Rather have tea and cake need a power Demo here
It was a wonderful demo, but no plan for EFFECTIVE results.
The city has always had the ability to RESCIND the sale of Charas to Singer on any number of grounds, not the least of which is the improper terms of sale (the city actually FINANCED this deal -- something it NEVER does for a sale of city-owned property!!) and the "urban blight" and building violations accrued over the past 15 years since Singer took possession, but there is NO desire to take real action.
Getting the building land-marked was a BIG step in the right direction. So was getting restrictive zoning. Still, Singer's plan, whether or not he can get token "student housing" on the site, is to wait us all out. He figures that, given enough time, politicians, community groups and neighbors who oppose him will move on and be out of his (non-existent) hair. Then he can do whatever he wants by getting a zoning variance from a future-but-equally-corrupt mayor's office (it only takes making the right "contribution".

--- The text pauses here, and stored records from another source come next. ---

/-- The BAND table (R97). -/
structure BandTable where
  bands : List Band
  failedCount : Nat
  deriving DecidableEq, Repr

/-- A screen's settings (R122). -/
structure ScreenDef where
  rakeStart : Int
  blinded : Int
  clear : Int
  interval : Nat
  travelLimit : Nat
  jamLimit : Nat
  jamDelay : Nat
  reverseTime : Nat
  retryLimit : Nat
  deriving DecidableEq, Repr

/-- The SCREEN table (R122). -/
structure ScreenTable where
  screens : Two (Option ScreenDef)
  oneCap : Nat
  twoCap : Nat
  deriving DecidableEq, Repr

/-- A weir's settings (R66, R137). -/
structure WeirDef where
  crest : Int
  curve : Curve
  onsetConfirm : Nat
  hysteresis : Int
  endConfirm : Nat
  merge : Nat
  deriving DecidableEq, Repr

/-- The WEIR table (R137). -/
abbrev WeirTable := Weirs (Option WeirDef)

/-- The ALARM table (R160). -/
structure AlarmTable where
  priorities : List Nat
  threshold : Nat
  renotify : Nat
  summary : Nat
  level : Int
  deriving DecidableEq, Repr

/-- An active copy: the image and its fields (R168, R169). -/
structure Active (α : Type) where
  image : List Byte
  data : α
  deriving DecidableEq, Repr

/-! ### Loop port and transit section -/

/-- The receive assembler (R4). IN_FRAME holds the characters received so far, DEST first. -/
inductive Assembler where
  | idle | inFrame (chars : List Byte) | discard | brk
  deriving DecidableEq, Repr

/-- What a posting gives for the outcome to find its way back (R25). `restart` marks the response
that a pending restart waits for (R177). -/
inductive Ref where
  | command (a : Actuator) (code : CommandCode) (arg : Byte)
  | notice (t : NoticeType) (ref : Nat)
  | response (tag : Byte) (restart : Bool)
  deriving DecidableEq, Repr

/-- An own frame waiting in its class (R25). `dest` is absent for a notice posted while no STATION
table names the gateway (log 7). -/
structure OwnFrame where
  dest : Option Byte
  payload : List Byte
  ref : Ref
  retry : Nat
  deriving DecidableEq, Repr

/-- The transmitter (R11), with the frame being sent (R26, R31). -/
inductive Tx where
  | idle
  | transit (f : Frame)
  | own (o : OwnFrame) (f : Frame) (superseded : Bool)
  | breakHold
  deriving DecidableEq, Repr

/-- The thirteen line counters (R15). -/
structure LineCounters where
  goodFrames : Nat
  stray : Nat
  markerAborts : Nat
  lengthErrors : Nat
  checkErrors : Nat
  malformed : Nat
  parityErrors : Nat
  framingErrors : Nat
  gapAborts : Nat
  breakAborts : Nat
  breaks : Nat
  longBreaks : Nat
  lostToBreak : Nat
  deriving DecidableEq, Repr

/-- The loop port (01_the_station_loop.md). `deferred` is the receiver's judgement deferred (R2). Timers hold
the reading of `Chip.uptime` at their start, but `gapTimer` a reading in milliseconds (R6, log 21). -/
structure LoopPort where
  assembler : Assembler
  deferred : Bool
  gapTimer : Option Nat
  handed : List Frame
  breakReset : Bool
  tx : Tx
  stallTimer : Option Nat
  loopStall : Bool
  holdOut : HoldOut
  restrobe : Nat
  healthTimer : Option Nat
  line : LineCounters
  deriving DecidableEq, Repr

/-- An entry of the lap list (R31); `frame.seq` is its SEQ, `sentAt` in milliseconds. -/
structure LapEntry where
  own : OwnFrame
  frame : Frame
  superseded : Bool
  sentAt : Nat
  deriving DecidableEq, Repr

/-- An entry of the command gate list (R36). -/
structure GateEntry where
  node : Byte
  channel : Byte
  drive : Actuator
  foreignCount : Nat
  deriving DecidableEq, Repr

/-- The transit counters (R39) but for the foreign command counts, which the gate list keeps. -/
structure TransitCounters where
  orphans : Nat
  contentErrors : Nat
  unlisted : Nat
  shed : Nat
  timeRefused : Nat
  overflow : Nat
  noticesLost : Nat
  strayOwn : Nat
  retries : Nat
  undelivered : Nat
  unconfirmed : Nat
  givenUp : Nat
  deriving DecidableEq, Repr

/-- Notices posted within the present event, which R27 orders at its end. Model's own; empty between
events (log 11). -/
structure Outbox where
  retried : List OwnFrame
  spill : List (Weir × OwnFrame)
  alarm : List (Nat × OwnFrame)
  summary : List OwnFrame
  deriving DecidableEq, Repr

/-- The transit section (02_frames_in_transit.md). The classes hold their unsent members, head first. -/
structure Transit where
  queue : List Frame
  actuator : List OwnFrame
  notice : List OwnFrame
  response : List OwnFrame
  fairness : Nat
  nextSeq : Byte
  lap : List LapEntry
  gate : List GateEntry
  count : TransitCounters
  outbox : Outbox
  deriving DecidableEq, Repr

/-! ### Points and flow -/

/-- The state of a point record (section 3.4). -/
structure PointRec where
  value : Int
  accepted : Option (Int × Quality)
  quality : Quality
  age : Nat
  forced : Bool
  deriving DecidableEq, Repr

Meanwhile, it is a waste of time and energy to get behind tired politicians (in office and those who are aspiring to higher office) who have been green-lighting over-development of the LES that fuels the hyper-gentrification destroying our community.
Two cases in point: re-zoning of the site occupied by a row of middle-income apartment buildings across the street from Webster Hall on East 11th Street that allows for erecting a luxury sky-scraper hotel after the buildings are demolished, and the development of "market rate" (INFLATED) units along Delancey Street on what was city-owned land that was cleared of affordable housing almost 50 years ago and NEVER restored or developed until corrupt NYS assemblyman Sheldon Silver was ousted and the real estate market was at an all-time high.
REAL elected "representatives" would be using their power and positions to PREVENT this sort of shit, not organizing pitiful demonstrations AFTER the damage has been done and cannot be un-done.
Beware of being sucked in by phoney forked-tongued politicos selling us FALSE HOPE, facilitating gentrification with one hand as they pretend to rally against it with the other!!
Let us know when the next demo is so we can show support
So, let me understand this.
The site was supposed to be developed for additional student housing. This would mean fewer students paying high rents, sharing apts. which would increase apt. availability in the area. So this is a bad thing? No compute.